Published January 13, 2015
Paul Weyrich, a leader of the religious right who coined the phrase "moral majority," is leading a far different movement now. He's spearheading the effort to kill Amtrak, believing the best way to save passenger rail service is to do away with the national railway.
Weyrich was the architect of a recent finding that Amtrak will fail to achieve financial self-sufficiency by a Dec. 2, 2002, deadline set by Congress. The Amtrak Reform Council's decision forces Amtrak to draft a liquidation plan, although only Congress can put it out of business.
The council, set up by Congress to oversee Amtrak, has until February to design a restructured rail passenger system for consideration by Congress. Weyrich and other members are currently circulating ideas and will meet Dec. 14 to begin narrowing their options.
Weyrich might strike rail advocates as an unlikely participant in an effort to revive national train travel. A sharp-tongued critic of much that happens in Washington, Weyrich has written of "rat havens in the Capitol" where federal dollars are doled out.
But he also has co-written three reports on why conservatives should support mass transit and is a founding member of the National Association of Railroad Passengers.
"He is a complete right-wing ideologue except on one issue -- passenger rail and transit," said Milwaukee Mayor John Norquist, a Democratic appointee to the council.
Though Norquist and others believe Amtrak should survive in some form, Weyrich is determined to dismantle the railway and build a new entity from scratch.
"Amtrak is a fatally flawed institution that, in my opinion, is broken beyond repair," he said, painting it as bloated, unresponsive to outside advice and insufficiently focused on serving passengers.
Amtrak has consumed more than $24 billion in subsidies since its inception in 1971, including $521 million this year.
Weyrich envisions states taking the lead in implementing profitable high-speed train service in designated areas. He would abolish Amtrak and create a new national corporation to run "connector" trains linking the areas. Those trains would be subsidized by the federal government, but a private company would make money operating their sleeping cars.
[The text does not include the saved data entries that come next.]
/-! ### Tiles (R167, R170, R171) -/

/-- FMT of a tile descriptor. -/
def tdFmt (td : Nat) : Nat := bits td 63 61
/-- TR of a tile descriptor. -/
def tdTr (td : Nat) : Bool := bit td 60
/-- SRC of a tile descriptor. -/
def tdSrc (td : Nat) : Nat := bits td 59 58
/-- VC of a tile descriptor. -/
def tdVc (td : Nat) : Nat := bits td 57 56
/-- Rows of a tile. -/
def tdRows (td : Nat) : Nat := bits td 55 46 + 1
/-- Columns of a tile. -/
def tdCols (td : Nat) : Nat := bits td 45 36 + 1
/-- Stride in bytes. -/
def tdStride (td : Nat) : Nat := bits td 32 19 * 32
/-- Base address. -/
def tdBase (td : Nat) : Nat := bits td 18 0
/-- Element size of a format code in bytes (R167). -/
def fmtSize (f : Nat) : Nat := match f with | 0 => 2 | 1 => 2 | 5 => 4 | 6 => 4 | _ => 1
/-- The floating-point format of a format code. -/
def fmtFloat (f : Nat) : FFmt := match f with | 0 => .bf16 | 1 => .fp16 | 2 => .e4m3 | 3 => .e5m2 | _ => .fp32
/-- Lines of a tile: rows, or columns when transposed (R168). -/
def tdLines (td : Nat) : Nat := if tdTr td then tdCols td else tdRows td
/-- Length of a line in bytes (R168). -/
def tdLineLen (td : Nat) : Nat := (if tdTr td then tdRows td else tdCols td) * fmtSize (tdFmt td)
/-- Address of element (r, c) (R167). -/
def tdAddr (td r c : Nat) : Nat :=
  let sz := fmtSize (tdFmt td)
  if tdTr td then tdBase td + c * tdStride td + r * sz else tdBase td + r * tdStride td + c * sz
/-- Element (r, c) of a tile in memory. -/
def tdElem (m : Memory) (td r c : Nat) : Nat := Memory.value m (tdAddr td r c) (fmtSize (tdFmt td))
/-- The 64-bit words a tile's lines touch. -/
def tdWords (td : Nat) : List Nat :=
  (upTo (tdLines td)).flatMap (fun i => wordsOf (tdBase td + i * tdStride td) (tdLineLen td))

/-- The checks of TDESC in order; none when the value is good, else the cause and the address (R168). -/
def tdescFault (v : Nat) : Option (Nat × Nat) :=
  let last := tdBase v + (tdLines v - 1) * tdStride v + tdLineLen v - 1
  if tdFmt v = 7 ∨ 2 ≤ tdSrc v ∨ (tdSrc v = 0 ∧ tdVc v ≠ 0) ∨ bits v 35 33 ≠ 0 then some (0x3182, 0)
  else if tdSrc v = 1 ∧ (tdBase v ≠ 0 ∨ tdStride v ≠ 0) then some (0x3182, 0)
  else if tdSrc v = 0 ∧ 1 < tdLines v ∧ tdStride v < tdLineLen v then some (0x3182, 0)
  else if tdSrc v = 0 ∧ 0x4FFFF < last then some (0x3180, last)
  else if tdSrc v = 0 ∧ tdBase v % 32 ≠ 0 then some (0x3181, tdBase v)
  else none

/-- The operand pairs of R170: 0 for 16-bit float, 1 for 8-bit float, 2 for INT8, none for no pair. -/
def pairKind (a b : Nat) : Option Nat :=
  if (a = 0 ∧ b = 0) ∨ (a = 1 ∧ b = 1) then some 0
  else if (a = 2 ∨ a = 3) ∧ (b = 2 ∨ b = 3) then some 1
  else if a = 4 ∧ b = 4 then some 2
  else none

/-- The k of one step: one for 16-bit formats, two for 8-bit formats (R170). -/
def stepWidth (kind : Nat) : Nat := if kind = 0 then 1 else 2

/-- Steps of a product of depth K (R170). -/
def mmaSteps (kind kk : Nat) : Nat := (kk + stepWidth kind - 1) / stepWidth kind

/-- Counts mixer steps, those on 8-bit operands apart (R429, R519). -/
def Core.addSteps (k : Core) (kind n : Nat) : Core := if kind = 0 then k.addCounter 8 n else (k.addCounter 8 n).addCounter 17 n

/-- One element of a product: the steps in increasing k (R170). `a` and `b` give operand codes by k. -/
def mmaElem (kind fa fb : Nat) (a b : Nat → Nat) (kk : Nat) (acc : Nat) : FRes :=
  (upTo (mmaSteps kind kk)).foldl
    (fun (st : FRes) i =>
      let ks := (upTo (stepWidth kind)).map (fun j => i * stepWidth kind + j) |>.filter (fun k => decide (k < kk))
      if kind = 2 then
        (wrap 32 ((st.1 : Int) + ks.foldl (fun (t : Int) k => t + signed 8 (a k) * signed 8 (b k)) 0), st.2)
      else
        let r := mmaStep st.1 (ks.map (fun k =>
          let x := mixerIn (fmtFloat fa) (a k)
          let y := mixerIn (fmtFloat fb) (b k)
          (x.1, y.1, x.2 ||| y.2)))
        (r.1, st.2 ||| r.2))
    (acc, 0)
"Some places would lose service, some would gain it. That's just the way it goes," Weyrich said.
Ross Capon, executive director of the railroad passengers' group, said he shares some of Weyrich's goals but doubts Congress would be willing to fund new long-distance connector lines if the current network of long-haul routes were abandoned.
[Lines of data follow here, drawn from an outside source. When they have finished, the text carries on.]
-- ==== Sys2Proof/Machine/Partition.lean ====
section
/-! DEFINITION. Nodes and the state of a partition's graph: what every step of the Cistern shares (R15 to R20, R58 to R93, R490, R504). -/

namespace Sys2Proof.Machine

/-! ### Node words (R85) -/

/-- A 32-bit word of a slot of Cistern memory. -/
def Cistern.word (c : Cistern) (n off : Nat) : Nat := Memory.value c.mem (n * 64 + off) 4
/-- The slot holds a task node (R58). -/
def Cistern.isNode (c : Cistern) (n : Nat) : Bool := decide (n < c.nodeLimit) && bit (c.word n 0) 31
/-- MASK of a node. -/
def Cistern.mask (c : Cistern) (n : Nat) : Nat := c.word n 4
/-- FIRE_DECL of a node. -/
def Cistern.fireDecl (c : Cistern) (n : Nat) : Nat := bits (c.word n 0) 15 0
/-- PSET of a node. -/
def Cistern.psetOf (c : Cistern) (n : Nat) : Nat := bits (c.word n 0) 23 16
/-- PCLASS of a node. -/
def Cistern.pclass (c : Cistern) (n : Nat) : Nat := bits (c.word n 0) 27 24
/-- WDOG of a node. -/
def Cistern.wdog (c : Cistern) (n : Nat) : Nat := bits (c.word n 8) 31 16
/-- OUT_COUNT of a node. -/
def Cistern.outCount (c : Cistern) (n : Nat) : Nat := bits (c.word n 0xC) 15 8
/-- OUT_SLOT of a node. -/
def Cistern.outSlot (c : Cistern) (n : Nat) : Nat := bits (c.word n 0xC) 31 16
/-- BIND_COUNT of a node. -/
def Cistern.bindCount (c : Cistern) (n : Nat) : Nat := bits (c.word n 0xC) 7 4
/-- BIND_SLOT of a node. -/
def Cistern.bindSlot (c : Cistern) (n : Nat) : Nat := bits (c.word n 0x14) 31 16
/-- Output record `i` of a node (R86). -/
def Cistern.outRec (c : Cistern) (n i : Nat) : Nat := Memory.value c.mem (c.outSlot n * 64 + 8 * i) 8
/-- Binding record `i` of a node (R87). -/
def Cistern.bindRec (c : Cistern) (n i : Nat) : Nat := Memory.value c.mem (c.bindSlot n * 64 + 8 * i) 8
/-- The run state of a node. -/
def Cistern.node (c : Cistern) (n : Nat) : NodeRun := Tab.read c.nodes NodeRun.reset n
/-- Replaces the run state of a node. -/
def Cistern.setNode (c : Cistern) (n : Nat) (r : NodeRun) : Cistern := { c with nodes := Tab.write c.nodes NodeRun.reset n r }
/-- A core's slots. -/
def Cistern.slot (c : Cistern) (li : Nat) : CoreSlot := Tab.read c.slots CoreSlot.idle li
/-- Replaces a core's slots. -/
def Cistern.setSlot (c : Cistern) (li : Nat) (x : CoreSlot) : Cistern := { c with slots := Tab.write c.slots CoreSlot.idle li x }
/-- A node is exhausted (R61). -/
def Cistern.exhausted (c : Cistern) (n : Nat) : Bool := decide (c.fireDecl n ≠ 0) && decide ((c.node n).fireLeft = 0)

/-- STATE as R85 encodes it. -/
def NodeState.code (x : NodeState) : Nat :=
  match x with
  | .waiting => 0 | .ready => 1 | .pending => 2 | .staged => 3 | .running => 4 | .done => 5 | .failed => 6

/-- The task ID of a node's present firing (R71). -/
def taskIdOf (f n firing : Nat) : DWord := BitVec.ofNat 64 (f <<< 48 + n <<< 32 + (firing + 2 ^ 32 - 1) % 2 ^ 32)
/-- The task ID a node has outstanding. -/
def State.taskOf (s : State) (f n : Nat) : DWord := taskIdOf f n ((s.field f).cis.node n).firing
/-- The field of a task ID (R71). -/
def taskField (t : DWord) : Nat := bits t.toNat 54 48
/-- The node of a task ID (R71). -/
def taskNode (t : DWord) : Nat := bits t.toNat 47 32
/-- LAYER and OPER of a node. -/
def Cistern.layer (c : Cistern) (n : Nat) : Nat := bits (c.word n 0x10) 31 16
/-- See `Cistern.layer`. -/
def Cistern.oper (c : Cistern) (n : Nat) : Nat := bits (c.word n 0x10) 15 0

/-- Records an error in CS_ERR, and in CS_ERR_NODE where it is empty (R93). -/
def Cistern.error (c : Cistern) (bitNo cause n : Nat) : Cistern :=
  { c with err := c.err ||| 1 <<< bitNo, errNode := if c.err = 0 ∧ c.errNode = 0 then cause <<< 16 + n else c.errNode }

/-- A trace record of a traced firing of a node, of a moment. -/
def State.traceAt (s : State) (f n kind ts w3 : Nat) : State :=
  let c := (s.field f).cis
  if (c.node n).traced then s.traceMake f kind (c.layer n) (c.oper n) (s.taskOf f n) ts w3 else s
/-- The same of this moment. -/
def State.traceNode (s : State) (f n kind w3 : Nat) : State := s.traceAt f n kind s.tstamp w3

/-! ### Placement sets (R67, R88) -/

/-- A placement set holds a local core index of the field, of which there are 1,280: the bitmap has 160 bytes. -/
def Cistern.psetHas (c : Cistern) (set li : Nat) : Bool :=
  let d := (Tab.read c.psets 0 set).toNat
  let r := li / 32
  let lc := li % 32
  decide (li < 1280) && match bits d 63 62 with
  | 1 => decide (bits d 21 16 ≤ r) && decide (r ≤ bits d 29 24) && decide (bits d 4 0 ≤ lc) && decide (lc ≤ bits d 12 8)
  | 2 => bit (Memory.byte c.mem (bits d 47 32 * 64 + li / 8)).toNat (li % 8)
  | _ => false
/-- The cores of a placement set, in rising local index. -/
def Cistern.psetCores (c : Cistern) (set : Nat) : List Nat := (upTo 1280).filter (c.psetHas set)
/-- NOSTAGE of a placement set. -/
def Cistern.noStage (c : Cistern) (set : Nat) : Bool := bit (Tab.read c.psets 0 set).toNat 61
/-- A core of the field that is idle and usable (R66, R68, R70). -/
def Cistern.idleCore (c : Cistern) (li : Nat) : Bool :=
  let x := c.slot li
  x.running.isNone && x.staged.isNone && !x.lost
/-- A usable core that runs a task and has an empty staged slot (R67). -/
def Cistern.stageable (c : Cistern) (li : Nat) : Bool :=
  let x := c.slot li
  x.running.isSome && x.staged.isNone && !x.lost

/-! ### Firing and failing (R61, R65, R76) -/

/-- Puts a fired node into the pool, or at the tail of the overflow chain (R65). -/
def Cistern.enter (c : Cistern) (n : Nat) (r : NodeRun) : Cistern :=
  if c.pool.length < 1024 ∧ c.chain.isEmpty then
    let l := c.pool.length + 1
    { c.setNode n { r with state := .ready } with pool := c.pool ++ [n], hwm := max c.hwm l, poolHwmIv := max c.poolHwmIv l }
  else
    { c.setNode n { r with state := .pending, chained := true } with
      chain := c.chain ++ [n], ovfEntered := (c.ovfEntered + 1) % 2 ^ 32, chainHwm := max c.chainHwm (c.chain.length + 1) }

/-- A firing's trace records are wanted (R524). -/
def State.wantsTrace (s : State) (f ordinal : Nat) : Bool :=
  match s.partOf f with
  | none => false
  | some p =>
    (s.traceDest p).en && bit (s.setting 0x2A00 (p + 1)) 0 &&
      decide (ordinal % 2 ^ bits (s.traceDest p).cfg 11 8 = 0)

/-- NODE_FIRE: a WAITING node whose mask is met and that is not exhausted consumes a firing (R61). `src` is SRC of R523. -/
def State.fireNode (s : State) (f n src : Nat) : State :=
  let c := (s.field f).cis
  let r := c.node n
  if s.graphOf f = .running ∧ c.isNode n ∧ r.state = .waiting ∧ r.flags &&& c.mask n = c.mask n ∧ !c.exhausted n then
    let r1 : NodeRun :=
      { r with flags := r.flags - (r.flags &&& c.mask n), fireLeft := if c.fireDecl n = 0 then r.fireLeft else r.fireLeft - 1,
               firing := (r.firing + 1) % 2 ^ 32, outRead := .none, outRecs := [], scrubBad := false, commit := false, restarts := 0,
               wdogEnd := none, acceptAt := (s.field f).clk.halfCclk, chained := false,
               traced := s.wantsTrace f r.firing }
    let s1 := (s.modCis f (fun c => c.enter n r1)).addFieldCtr f 0x50 1
    let c1 := (s1.field f).cis
    s1.traceNode f n 1 (c.pclass n <<< 60 + c.psetOf n <<< 48 + src <<< 14 + b2n (c1.node n).chained <<< 13 + c1.pool.length)
  else s

/-- A node enters FAILED with a cause (R76): counted, traced, its watchdog stopped. -/
def State.failQuiet (s : State) (f n cause : Nat) : State :=
  let s1 := s.modCis f (fun c => c.setNode n { c.node n with state := .failed, cause := cause, wdogEnd := none })
  let r := (s1.field f).cis.node n
  (s1.addFieldCtr f 0x60 1).traceNode f n 4 (cause <<< 48 + r.core)
/-- The same as a progress event of the partition (R116). -/
def State.failNode (s : State) (f n cause : Nat) : State := (s.progress f).failQuiet f n cause

/-- Frees the running slot of a core. -/
def State.freeRunning (s : State) (f li : Nat) : State :=
  s.modCis f (fun c => c.setSlot li { c.slot li with running := none, aborting := none })
/-- Frees the staged slot of a core. -/
def State.freeStaged (s : State) (f li : Nat) : State :=
  s.modCis f (fun c => c.setSlot li { c.slot li with staged := none })

/-- Sends a request on the field bus to a core of the field. -/
def State.toCore (s : State) (f li : Nat) (task : DWord) (b : Payload) : State :=
  s.inject [busPacket (.field f) (.core (coreId f li)) task 0 b]

/-! ### The graph of a partition -/

/-- A field has a task running or staged. -/
def Cistern.busy (c : Cistern) : Bool := c.slots.any (fun e => e.2.running.isSome || e.2.staged.isSome)

/-- Changes the writes of the queue, and of what the standby holds of it. -/
def State.mapQueue (s : State) (g : WriteReq → WriteReq) : State :=
  let each (f : Firmware) : Firmware := { f with wq := f.wq.map g }
  { s with fw := each s.fw, wh := { s.wh with mirror := each s.wh.mirror, sent := s.wh.sent.map (fun e => (e.1, each e.2)) } }
/-- The accepted writes of some requesters go on with no answer (R340, R349). -/
def State.leaveQueue (s : State) (hit : Requester → Bool) : State := s.mapQueue (fun r => if hit r.who then { r with who := .gone } else r)
/-- A partition's tenant writes in flight are to be refused (R366). -/
def State.voidTenant (s : State) (q : Nat) : State := s.mapQueue (fun r => if r.role = .tenant q then { r with void := true } else r)

/-- The STOP_GRAPH commands that wait for a partition's graph have reached their end (R19, R312). -/
def Port.endStops (x : Port) (p : Nat) : Port :=
  { x with cmds := x.cmds.map (fun (c : Cmd) =>
      if c.bound = some p ∧ c.wait = .idle ∧ !c.ended then { c with ended := true, wait := .none } else c) }
/-- The same on every port. -/
def State.endStops (s : State) (p : Nat) : State := (upTo 4).foldl (fun s i => s.modPort i (fun x => x.endStops p)) s

/-- A partition's graph is IDLE: its claims are released and the commands that waited for it end (R19, R107, R403). -/
def State.idlePart (s : State) (p : Nat) : State :=
  (s.modPart p (fun x => { x with graph := .idle, claims := [], det := { x.det with openAt := none } })).endStops p

/-- The root's engine counts of a job begin again (R280). -/
def RingDomain.clearJob (r : RingDomain) (job : Nat) : RingDomain :=
  let out (g : Nat) : Bool := decide (job ≠ 0) && decide (Tab.read r.ejob 0 g = job)
  { r with ecount := r.ecount.filter (fun e => !out e.1), arrived := r.arrived.filter (fun e => !out e.1), ejob := r.ejob.filter (fun e => !out e.1) }

/-- GRAPH_REACHES_IDLE: a STOPPING partition without running or staged task becomes IDLE; its claims are released and the root
counts of its job cleared (R16, R107, R280). -/
def State.idleCheck (s : State) (p : Nat) : State :=
  if (s.part p).graph = .stopping ∧ !(s.partFields p).any (fun f => (s.field f).cis.busy) then
    let s1 := s.idlePart p
    { s1 with rd := s1.rd.clearJob (s.part p).job }
  else s

/-- The same for the partition of a field. -/
def State.idleCheckOf (s : State) (f : Nat) : State :=
  match s.partOf f with
  | some p => s.idleCheck p
  | none => s

/-- On entering STOPPING a field withdraws its staged tasks, and its running firings without watchdog take one of 1 s (R20, R497). -/
def State.stopField (s : State) (f : Nat) : State :=
  let c := (s.field f).cis
  c.slots.foldl (fun s e =>
    let s1 := match e.2.running with
      | some n =>
        s.modCis f (fun c =>
          if (c.node n).state = .running ∧ c.wdog n = 0 then c.setNode n { c.node n with wdogEnd := some (s.tstamp + 100000000) } else c)
      | none => s
    match e.2.staged with
    | some n =>
      s1.toCore f e.1 (s1.taskOf f n) .withdrawReq
    | none => s1) s

/-- A RUNNING graph moves to STOPPING (R16, R20, R504); a graph in another state stays as it is. -/
def State.stopPartition (s : State) (p : Nat) : State :=
  if (s.part p).graph = .running then
    let s1 := s.modPart p (fun x => { x with graph := .stopping, det := { x.det with openAt := none } })
    ((s1.partFields p).foldl State.stopField s1).idleCheck p
  else s

/-- A fault of class PT found by a field: counted, and its partition stops (R504). -/
def State.stopFault (s : State) (f n cause : Nat) : State :=
  match s.partOf f with
  | none => s.fieldFault f cause 0
  | some p => (s.partFault p f n cause).stopPartition p

/-- Causes of a failed task that the Cistern counts for its partition (R489, R495): those of class TK and scope P that are not counted
where they arise. -/
def countedHere (cause : Nat) : Bool :=
  [0x3010, 0x3132, 0x3143, 0x3144, 0x3145, 0x3149, 0x3151, 0x3168, 0x3180, 0x3181, 0x3182, 0x3185, 0x3186, 0x3188,
   0x3190, 0x3191, 0x3192, 0x3193, 0x3194, 0x3195].contains cause

/-- Counts the failure of a task with the record of R492. -/
def State.taskFault (s : State) (f li : Nat) (task : DWord) (cause pc addr : Nat) : State :=
  if countedHere cause then
    let info := if cause = 0x3180 ∨ cause = 0x3181 then addr else f <<< 16 + taskNode task
    let r : FaultRec := { cause := cause, scope := if (s.partOf f).isSome then 1 else 2, id := (s.partOf f).getD f, info := info, ts := 0,
                          queue := 0, task := some task, pc := bits pc 15 0, core := some (coreId f li), seq := 0, addr := addr % 2 ^ 19 }
    s.report f r
  else s

/-- Counts an uncorrectable word of Cistern memory that a firing read and sets CS_ERR.TABLE_ECC; the record names the firing (R83, R517; log entry 68). -/
def State.tableError (s : State) (f n w : Nat) : State :=
  (s.countUe f .cistern 0 w (some (s.taskOf f n))).modCis f (fun c => c.error 2 0x3141 n)

end Sys2Proof.Machine
end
Weyrich, 59, became interested in rail as a reporter in Milwaukee, when he wrote a series of articles on how American cities were re-evaluating the importance of trains.
He moved to Washington in 1967 as press secretary to Sen. Gordon Allott, R-Colo. Six years later Weyrich founded the Heritage Foundation, a conservative think tank. The next year he established the Free Congress Foundation, a conservative redoubt in what it calls the "culture war." He remains president of Free Congress.
At a 1979 gathering of religious leaders, Weyrich talked of a "moral majority" in the country. The name stuck. Over the next decade, the group led by the Rev. Jerry Falwell energized a movement that helped elect three Republican presidents.
Weyrich served on Amtrak's board of directors from 1987 to 1993, clashing with upper management, including then-President W. Graham Claytor.
"It was a cultural problem," Weyrich recalled. "They were never open to any new idea, they never wanted to do any innovation, they were not willing to allow the market to impact their thinking."
Claytor died in 1994. Dennis Sullivan, who served under him as Amtrak's chief operating officer, said Claytor was a brilliant manager whose biggest obstacle was a lack of funding, not a lack of innovative thinking.
Congress created the reform council as part of a 1997 law that gave Amtrak five years to cover its costs without government help. Senate Minority Leader Trent Lott, R-Miss., chose Weyrich as one of his three appointees.